:: About this exercise ::
Scan the entries below and extract each line with the word "limitSide" in it.

:: The data ::
/-- The result as an I32: a value that the formula leaves open, or that no I32 holds, is a free one (log entry 2). -/
def State.hkNumber (s : State) (r : HkRun) : Int × State :=
  match r.result with
  | some v =>
    if -2147483648 ≤ v ∧ v ≤ 2147483647 then (v, s) else (signed 32 s.draw.1, s.draw.2)
  | none => (signed 32 s.draw.1, s.draw.2)

/-- On which side of the limits of a measurement a value lies: below HK_LIM_LO −1, above HK_LIM_HI 1, between them 0 (R641). -/
def State.limitSide (s : State) (m : Nat) (v : Int) : Int :=
  if v < s.get (Obj.HK_LIM_LO + m) then -1 else if s.get (Obj.HK_LIM_HI + m) < v then 1 else 0

/-- HK_STATUS from its flags (R642). -/
def statusByteOf (valid ovr range open_ unlocked injected limit : Bool) : Nat :=
  128 * b2n valid + 64 * b2n ovr + 32 * b2n range + 16 * b2n open_ + 8 * b2n unlocked + 4 * b2n injected + 2 * b2n limit

/-- A good result is written and checked against its limits; a crossing of one raises event 0x113 (R641). -/
def State.hkWrite (s : State) (r : HkRun) : State :=
  let x := s.hkNumber r
  let s := x.2.set (Obj.HK_VALUE + r.m) x.1
  let was := tabGet (fun _ => 0) s.hk.sides r.m
  let side := s.limitSide r.m x.1
  let s := s.set (Obj.HK_STATUS + r.m) (statusByteOf true false false false r.unlocked r.injected (side != 0))
  let s := { s with hk := { s.hk with sides := tabPut (fun _ => 0) s.hk.sides r.m side } }
  if was != side then s.raiseHk 0x113 r.m else s

/-- A result with OVR, INPUT_RANGE or OPEN keeps the last valid value (R641). -/
def State.hkKeep (s : State) (r : HkRun) (range : Bool) : State :=
  let old := s.getN (Obj.HK_STATUS + r.m)
  let s := s.set (Obj.HK_STATUS + r.m)
    (statusByteOf (natBit old 7) r.ovr range r.open_ r.unlocked r.injected (natBit old 1))
  if r.ovr then s.count Obj.HK_OVR_RESULTS else s

/-- Calibrations whose first reading waited for an injected conversion take it now (R615). -/
def State.releaseReadings (s : State) : State :=
  { s with cal := { s.cal with runs := s.cal.runs.map (fun r => if r.waits then { r with waits := false, temps := s.dieTemps } else r) } }

/-- The end of a measurement's last period (R639, R644); a value below its range raises event 0x118 (R640, R652). -/
def State.hkResult (s : State) (r : HkRun) : State :=
  let cold := r.tooCold
  let s := if cold then s.raiseHk 0x118 r.m else s
  let s := if r.ovr || r.open_ || r.range || cold then s.hkKeep r (r.range || cold) else s.hkWrite r
  if r.injected then (s.raise 0x112 0).releaseReadings else s

/-- The events of a period (R627, R629, R635). -/
def State.hkPeriodEvents (s : State) (m : Nat) (f : HkFlags) : State :=
  let s := if f.ovr then s.raiseHk 0x110 m else s
  let s := if f.open_ then s.raiseHk 0x111 m else s
  if f.range then s.raiseHk 0x118 m else s

/-- A converter starts a die conversion of the next sensor in turn (R638). -/
def State.startDie (s : State) (conv : Nat) : State :=
  let x := some (s.hk.sensor, s.now)
  { s with hk := { s.hk with
    die0 := if conv = 0 then x else s.hk.die0, die1 := if conv = 0 then s.hk.die1 else x, sensor := (s.hk.sensor + 1) % 18 } }

/-- HK_PERIOD_END: an integration period ends, with the counts of its converters and what the pins did (R634, R635). -/
def execHkPeriodEnd (m : Fin 16) (n1 : Nat) (ref1 : Nat) (flags : HkFlags) (s : State) : Host.Outcome State Fault Refusal :=
  match s.hkFind m with
  | some r =>
    match s.periodEnd r with
    | some stop =>
      let n := (stop - r.since) / 100
      let r' := { r with
        codes := r.codes ++ [(periodCode n1 n, periodCode ref1 n)], stage := .die, since := s.now
        ovr := r.ovr || flags.ovr, range := r.range || flags.range, open_ := r.open_ || flags.open_ }
      let s := (s.hkPut r').hkPeriodEvents m flags
      let s := r.convs.foldl (fun s c => s.startDie c) s
      .next (if r'.converted then s.hkResult r' else s)
    | none => .next s
  | none => .next s

/-! ### Die temperatures (R638) -/

/-- The die conversion of a converter. -/
def State.die (s : State) (conv : Nat) : Option (Nat × Time) := if conv = 0 then s.hk.die0 else s.hk.die1

/-- A die conversion ends. -/
def State.endDie (s : State) (conv : Nat) : State :=
  if conv = 0 then { s with hk := { s.hk with die0 := none } } else { s with hk := { s.hk with die1 := none } }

:: Answer to this task ::
def State.limitSide (s : State) (m : Nat) (v : Int) : Int :=
  let side := s.limitSide r.m x.1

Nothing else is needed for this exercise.